Otro ejemplo de ciertas doctrinas comunistas en un marco antiguo son las propuestas por Platón en La República;

[…] existen el mejor Estado, la mejor constitución y las mejores leyes allí donde se aplica esta máxima: todo es común entre amigos.

Platón
pero el gobierno era pragmáticamente llevado por una aristocracia de filósofos.

Las tendencias igualitarias se desarrollaron en algunas de las primeras herejías cristianas, como también en las comunas anabaptistas.

 Socialismo utópico  
François-Noël Gracchus Babeuf.Artículo principal: Socialismo Utópico
No queremos la igualdad escrita en una tabla de madera, la queremos en nuestras casas, bajo nuestros techos.

François-Noël Babeuf, Conjuration des Égaux, 1795.
El comunismo como tradición política e ideológica surge a partir del siglo XVIII impulsado por las fuertes contradicciones sociales en Europa. Durante el gobierno del Directorio (1795-1799) en la Francia revolucionaria François-Noël Babeuf lleva a cabo la Conjuration des Égaux (Conspiración de los iguales), la primera acción revolucionaria llevada a cabo en nombre de una ideología comunista. El babuvismo proponía la abolición de la propiedad privada, la instauración de la propiedad comunitaria para asegurar la única y verdadera igualdad, no sólo política, sino también económica.
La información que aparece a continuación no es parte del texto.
/-- A command that the window takes: what its end holds of the service and of the registers of the service. -/
theorem does_pdsAccepted {c : Instr} {h : HostId} {op : Nat} {table : Fin 8} {st : Nat} {P : State → Prop}
    (he : exec c s = finish s (s.rowWrite (hostNum h) R.PDS_CMD 0 0 (word (op + table.val * 16))))
    (ho : s.opens h R.PDS_CMD 0 0 = true) (hb : s.bit F.PDS_CMD_STAT_BUSY = false) (hl : s.loaded = true) (hop : op < 3) (ht : table.val < 5)
    (hi : s.get F.PDS_INDEX_INDEX < pdsEntries table)
    (hx : ∀ v, ∃ u, (if op = 2 then (s.pdsBusy v).pdsWrite table (s.get F.PDS_INDEX_INDEX) s.pdsImageWritten else (0, s.pdsBusy v)) = (st, u) ∧
      ∀ t : State, t.pds = { u.pds with cmd := some { s.pdsCommand (word (op + table.val * 16)) (hostNum h) with res := st } } →
        t.bit F.PDS_CMD_STAT_BUSY = u.bit F.PDS_CMD_STAT_BUSY → t.get F.PDS_STAT_PEND = u.get F.PDS_STAT_PEND → P t) : Does c s P := by
  obtain ⟨v, hv⟩ := posted_idle (s := s) hb R.PDS_CMD 0 0 (word (op + table.val * 16)) (fun u => u.pdsAccept (u.windowWord (word (op + table.val * 16))) (hostNum h))
  have same : (s.setReg R.PDS_CMD v).windowWord (word (op + table.val * 16)) = word (op + table.val * 16) :=
    if_pos ((loaded_setReg (by decide) v 0 0).trans hl)
  rw [same, pdsAccept_eq] at hv
  have opBits : getBits (word (op + table.val * 16)) 3 0 = op := by
    rw [getBits_word]
    omega
  have tblBits : getBits (word (op + table.val * 16)) 6 4 = table.val := by
    rw [getBits_word]
    omega
  have check : pdsCheck op table (s.get F.PDS_INDEX_INDEX) = 0 := by
    unfold pdsCheck
    rw [if_neg (by omega), if_neg (by omega)]
  obtain ⟨u, hu, hp⟩ := hx v
  have acts : (s.pdsBusy v).pdsActs op table (s.get F.PDS_INDEX_INDEX) s.pdsImageWritten = (st, u) := by
    unfold State.pdsActs
    rw [if_neg (not_not.2 check), hu]
  rw [opBits, tblBits, acts] at hv
  refine does_rowWrite he ho hv fun x => hp _ ?_ ?_ ?_
  · exact settled_pds _ _
  · exact settled_bit_free _ _ (by decide) _ _
  · exact settled_get_free _ _ (by decide) _ _

theorem pdsBusy_busy (s : State) (v : Word) : (s.pdsBusy v).bit F.PDS_CMD_STAT_BUSY = true := State.bit_put_one _ (by decide) (by decide) _ _

theorem pdsBusy_runs (s : State) (v : Word) : (s.pdsBusy v).pdsRuns = s.pdsRuns := by
  unfold State.pdsRuns State.pdsBusy
  rw [State.bit_put_free _ (by decide), State.bit, State.bit, State.get_setReg_free _ (by decide)]

/-- What the acceptance of a command of the window leaves. -/
theorem does_pdsCommands {h : HostId} {table : Fin 8} (ho : s.opens h R.PDS_CMD 0 0 = true) (hb : s.bit F.PDS_CMD_STAT_BUSY = false)
    (hl : s.loaded = true) (ht : table.val < 5) (hi : s.get F.PDS_INDEX_INDEX < pdsEntries table) :
    let i := s.get F.PDS_INDEX_INDEX
    let m := s.pdsImageWritten
    (Does (.pdsNop h table) s fun t => ∃ c, t.pds = { s.pds with cmd := some c } ∧ c.res = 0 ∧ t.bit F.PDS_CMD_STAT_BUSY = true) ∧
    (Does (.pdsRead h table) s fun t => ∃ c, t.pds = { s.pds with cmd := some c } ∧ c.res = 0 ∧ c.index = i ∧
      c.word = word (1 + table.val * 16) ∧ t.bit F.PDS_CMD_STAT_BUSY = true) ∧
    ((s.pdsWrite table i m).1 = 0 → s.pdsRuns = false → Does (.pdsWrite h table) s fun t =>
      ∃ c, t.pds = { (s.pdsStoreEntry table i m).pds with cmd := some c } ∧ c.res = 0) ∧
    ((s.pdsWrite table i m).1 = 0 → s.pdsRuns = true → Does (.pdsWrite h table) s fun t =>
      t.get F.PDS_STAT_PEND = s.pds.queue.length + 1 ∧
      ∃ c, t.pds = { s.pds with queue := s.pds.queue ++ [(table.val, i, m)], cmd := some c } ∧ c.res = 0) ∧
    ((s.pdsWrite table i m).1 = 3 → Does (.pdsWrite h table) s fun t => ∃ c, t.pds = { s.pds with cmd := some c } ∧ c.res = 3) := by
  intro i m
  refine ⟨?_, ?_, fun ok idle => ?_, fun ok runs => ?_, fun bad => ?_⟩
  · refine does_pdsAccepted (op := 0) rfl ho hb hl (by decide) ht hi fun v => ⟨_, rfl, fun t pds busy _ => ?_⟩
    exact ⟨_, pds, rfl, busy.trans (pdsBusy_busy s v)⟩
  · refine does_pdsAccepted (op := 1) rfl ho hb hl (by decide) ht hi fun v => ⟨_, rfl, fun t pds busy _ => ?_⟩
    exact ⟨_, pds, rfl, rfl, rfl, busy.trans (pdsBusy_busy s v)⟩
  · obtain ⟨passes, -⟩ := pdsWrite_passed ok
    refine does_pdsAccepted (op := 2) (st := 0) rfl ho hb hl (by decide) ht hi fun v => ⟨(s.pdsBusy v).pdsStoreEntry table i m, ?_, fun t pds _ _ => ?_⟩
    · rw [if_pos rfl, pdsWrite_eq, (pdsBusy_same s v).passes, passes, pdsBusy_runs, idle]
      rfl
    · rw [pdsStoreEntry_pds (pdsBusy_same s v).pds] at pds
      exact ⟨_, pds, rfl⟩
  · obtain ⟨passes, room⟩ := pdsWrite_passed ok
    have room := room runs
    refine does_pdsAccepted (op := 2) (st := 0) rfl ho hb hl (by decide) ht hi fun v => ⟨(s.pdsBusy v).pdsQueued table i m, ?_, fun t pds _ pend => ⟨?_, ?_⟩⟩
    · have full : ¬ 64 ≤ (s.pdsBusy v).pds.queue.length := by rw [(pdsBusy_same s v).pds]; omega
      rw [if_pos rfl, pdsWrite_eq, (pdsBusy_same s v).passes, passes, pdsBusy_runs, runs, if_neg (by decide), if_neg (by decide), if_neg full]
    · rw [pend, State.pdsQueued, State.get_put_same _ _ _ _ _ (by decide), (pdsBusy_same s v).pds, List.length_append]
      exact Nat.mod_eq_of_lt (show s.pds.queue.length + 1 < 2 ^ 7 by omega)
    · have same := (pdsBusy_same s v).pds
      refine ⟨{ s.pdsCommand (word (2 + table.val * 16)) (hostNum h) with res := 0 }, pds.trans ?_, rfl⟩
      simp only [State.pdsQueued, State.put_pds, State.setPds_pds, same, m, i]
  · refine does_pdsAccepted (op := 2) (st := 3) rfl ho hb hl (by decide) ht hi fun v => ⟨s.pdsBusy v, ?_, fun t pds _ _ => ⟨_, pds, rfl⟩⟩
    rw [if_pos rfl, pdsWrite_eq, (pdsBusy_same s v).passes, pdsWrite_failed bad]
    rfl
El movimiento, claro está, fue salvajemente reprimido, si bien su pensamiento resistió el paso del tiempo y engendró la mayoría de los comunismos posteriores.

Sobre 1835, las ideas comunistas prosiguieron su desarrollo fuertemente vinculadas al concepto de socialismo,[2] a partir del llamado socialismo utópico (también denominado comunismo utópico), siendo sus principales exponentes Robert Owen, Charles Fourier y Saint-Simon.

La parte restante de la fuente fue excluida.